BILK FRONT MAN ON ‘ESSEX, DRUGS AND HOW THE BUS DRIVER MIGHT BE MORE ROCK N ROLL’

INTERVIEW | SOL ABRAHAMS (BILK) by Gracie Erskine

With the music scene crying out for sincerity, Gracie Erskine spoke to Sol Abrahams, front man of self-confirmed ‘only rock n roll band left’ Bilk. Conversation flying from authenticity and angst, creativity and crying, and of course ‘Essex, Drugs and Rock and Roll’ to be released January 24th, 2025. 

Sol: Hello, hello, hello. Hello, hello.

Gracie: How are you feeling about Friday? 

Sol: I am fucking fantastic, banging on the top of the world. I’m up for it, man, yeah. ‘Essex, Drugs and Rock and Roll’, our second album. Come on!

Gracie: If you were going to describe the album in three words that weren’t Essex, Drugs and Rock and Roll, what would they be? 

Sol: Erm, 13 banging songs, that’s what I’d say. People ask me about the album, and that’s sort of how I’d sum it up, do you know what I mean? It’s just 13 good tunes, you know what I mean? I can get deeper on it, but that’s the core of it man, it’s just 13 good tunes. 

Gracie: It’s a bit of an emotional rollercoaster as an album, of acoustic breathers that I really enjoyed that we’re not used to seeing. Personally, Skidmark, for its fast wit. And I think if you’re going to end a song by saying, ‘You’re a cunt, suck your mum’, there’s no-one else going to do that. But I would like to know who it’s aimed at. 

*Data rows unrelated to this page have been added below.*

/-! wr64 -/
@[simp] theorem Device.wr64_clk (d : Device) (a n : Nat) : (d.wr64 a n).clk = d.clk := rfl
@[simp] theorem Device.wr64_hold (d : Device) (a n : Nat) : (d.wr64 a n).hold = d.hold := rfl
@[simp] theorem Device.wr64_bulk (d : Device) (a n : Nat) : (d.wr64 a n).bulk = d.bulk := rfl
@[simp] theorem Device.wr64_bulkErr (d : Device) (a n : Nat) : (d.wr64 a n).bulkErr = d.bulkErr := rfl
@[simp] theorem Device.wr64_mem (d : Device) (a n : Nat) : (d.wr64 a n).mem = d.mem := rfl
@[simp] theorem Device.wr64_ledger (d : Device) (a n : Nat) : (d.wr64 a n).ledger = d.ledger := rfl
@[simp] theorem Device.wr64_test (d : Device) (a n : Nat) : (d.wr64 a n).test = d.test := rfl
@[simp] theorem Device.wr64_tables (d : Device) (a n : Nat) : (d.wr64 a n).tables = d.tables := rfl
@[simp] theorem Device.wr64_qOcc (d : Device) (a n : Nat) : (d.wr64 a n).qOcc = d.qOcc := rfl
@[simp] theorem Device.wr64_qGap (d : Device) (a n : Nat) : (d.wr64 a n).qGap = d.qGap := rfl
@[simp] theorem Device.wr64_free (d : Device) (a n : Nat) : (d.wr64 a n).free = d.free := rfl
@[simp] theorem Device.wr64_planners (d : Device) (a n : Nat) : (d.wr64 a n).planners = d.planners := rfl
@[simp] theorem Device.wr64_plTicks (d : Device) (a n : Nat) : (d.wr64 a n).plTicks = d.plTicks := rfl
@[simp] theorem Device.wr64_live (d : Device) (a n : Nat) : (d.wr64 a n).live = d.live := rfl
@[simp] theorem Device.wr64_miles (d : Device) (a n : Nat) : (d.wr64 a n).miles = d.miles := rfl
@[simp] theorem Device.wr64_latches (d : Device) (a n : Nat) : (d.wr64 a n).latches = d.latches := rfl
@[simp] theorem Device.wr64_convoys (d : Device) (a n : Nat) : (d.wr64 a n).convoys = d.convoys := rfl
@[simp] theorem Device.wr64_gantries (d : Device) (a n : Nat) : (d.wr64 a n).gantries = d.gantries := rfl
@[simp] theorem Device.wr64_gens (d : Device) (a n : Nat) : (d.wr64 a n).gens = d.gens := rfl
@[simp] theorem Device.wr64_ports (d : Device) (a n : Nat) : (d.wr64 a n).ports = d.ports := rfl
@[simp] theorem Device.wr64_fbs (d : Device) (a n : Nat) : (d.wr64 a n).fbs = d.fbs := rfl
@[simp] theorem Device.wr64_axes (d : Device) (a n : Nat) : (d.wr64 a n).axes = d.axes := rfl
@[simp] theorem Device.wr64_lp (d : Device) (a n : Nat) : (d.wr64 a n).lp = d.lp := rfl
@[simp] theorem Device.wr64_lpPend (d : Device) (a n : Nat) : (d.wr64 a n).lpPend = d.lpPend := rfl
@[simp] theorem Device.wr64_engines (d : Device) (a n : Nat) : (d.wr64 a n).engines = d.engines := rfl
@[simp] theorem Device.wr64_chains (d : Device) (a n : Nat) : (d.wr64 a n).chains = d.chains := rfl
@[simp] theorem Device.wr64_pairs (d : Device) (a n : Nat) : (d.wr64 a n).pairs = d.pairs := rfl
@[simp] theorem Device.wr64_md (d : Device) (a n : Nat) : (d.wr64 a n).md = d.md := rfl
@[simp] theorem Device.wr64_fioCh (d : Device) (a n : Nat) : (d.wr64 a n).fioCh = d.fioCh := rfl
@[simp] theorem Device.wr64_fioGrp (d : Device) (a n : Nat) : (d.wr64 a n).fioGrp = d.fioGrp := rfl
@[simp] theorem Device.wr64_field (d : Device) (a n : Nat) : (d.wr64 a n).field = d.field := rfl
@[simp] theorem Device.wr64_itins (d : Device) (a n : Nat) : (d.wr64 a n).itins = d.itins := rfl
@[simp] theorem Device.wr64_it (d : Device) (a n : Nat) : (d.wr64 a n).it = d.it := rfl
@[simp] theorem Device.wr64_cv (d : Device) (a n : Nat) : (d.wr64 a n).cv = d.cv := rfl
@[simp] theorem Device.wr64_tg (d : Device) (a n : Nat) : (d.wr64 a n).tg = d.tg := rfl
@[simp] theorem Device.wr64_tm (d : Device) (a n : Nat) : (d.wr64 a n).tm = d.tm := rfl
@[simp] theorem Device.wr64_net (d : Device) (a n : Nat) : (d.wr64 a n).net = d.net := rfl
@[simp] theorem Device.wr64_cans (d : Device) (a n : Nat) : (d.wr64 a n).cans = d.cans := rfl
@[simp] theorem Device.wr64_boot (d : Device) (a n : Nat) : (d.wr64 a n).boot = d.boot := rfl
@[simp] theorem Device.wr64_ln (d : Device) (a n : Nat) : (d.wr64 a n).ln = d.ln := rfl
@[simp] theorem Device.wr64_rc (d : Device) (a n : Nat) : (d.wr64 a n).rc = d.rc := rfl
@[simp] theorem Device.wr64_pkg (d : Device) (a n : Nat) : (d.wr64 a n).pkg = d.pkg := rfl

Sol: I couldn’t possibly say. 

Gracie: I thought it might be about these music fakers and TikTok entertainers, to be honest. (a line mentioned in the single ‘RNR’)

Sol: No, no, no. Actually, I can tell you it’s not about them, but I can’t tell you who it is. At some point, you might find out, but I can’t tell you who it’s about. It’s non-disclosed. Because if I give it away, then the mystery’s up, and I feel like it’s something I should keep people guessing at.

Bilk

Gracie: There are a few acoustic tracks on there, ‘Turning Pages’ stands out for being refreshingly introspective.

Sol: I reflect my life and my experiences and myself in my music. So obviously that’s what you’re getting. Turning Pages is a special one, not only to me, but also to Harry, the drummer in the band.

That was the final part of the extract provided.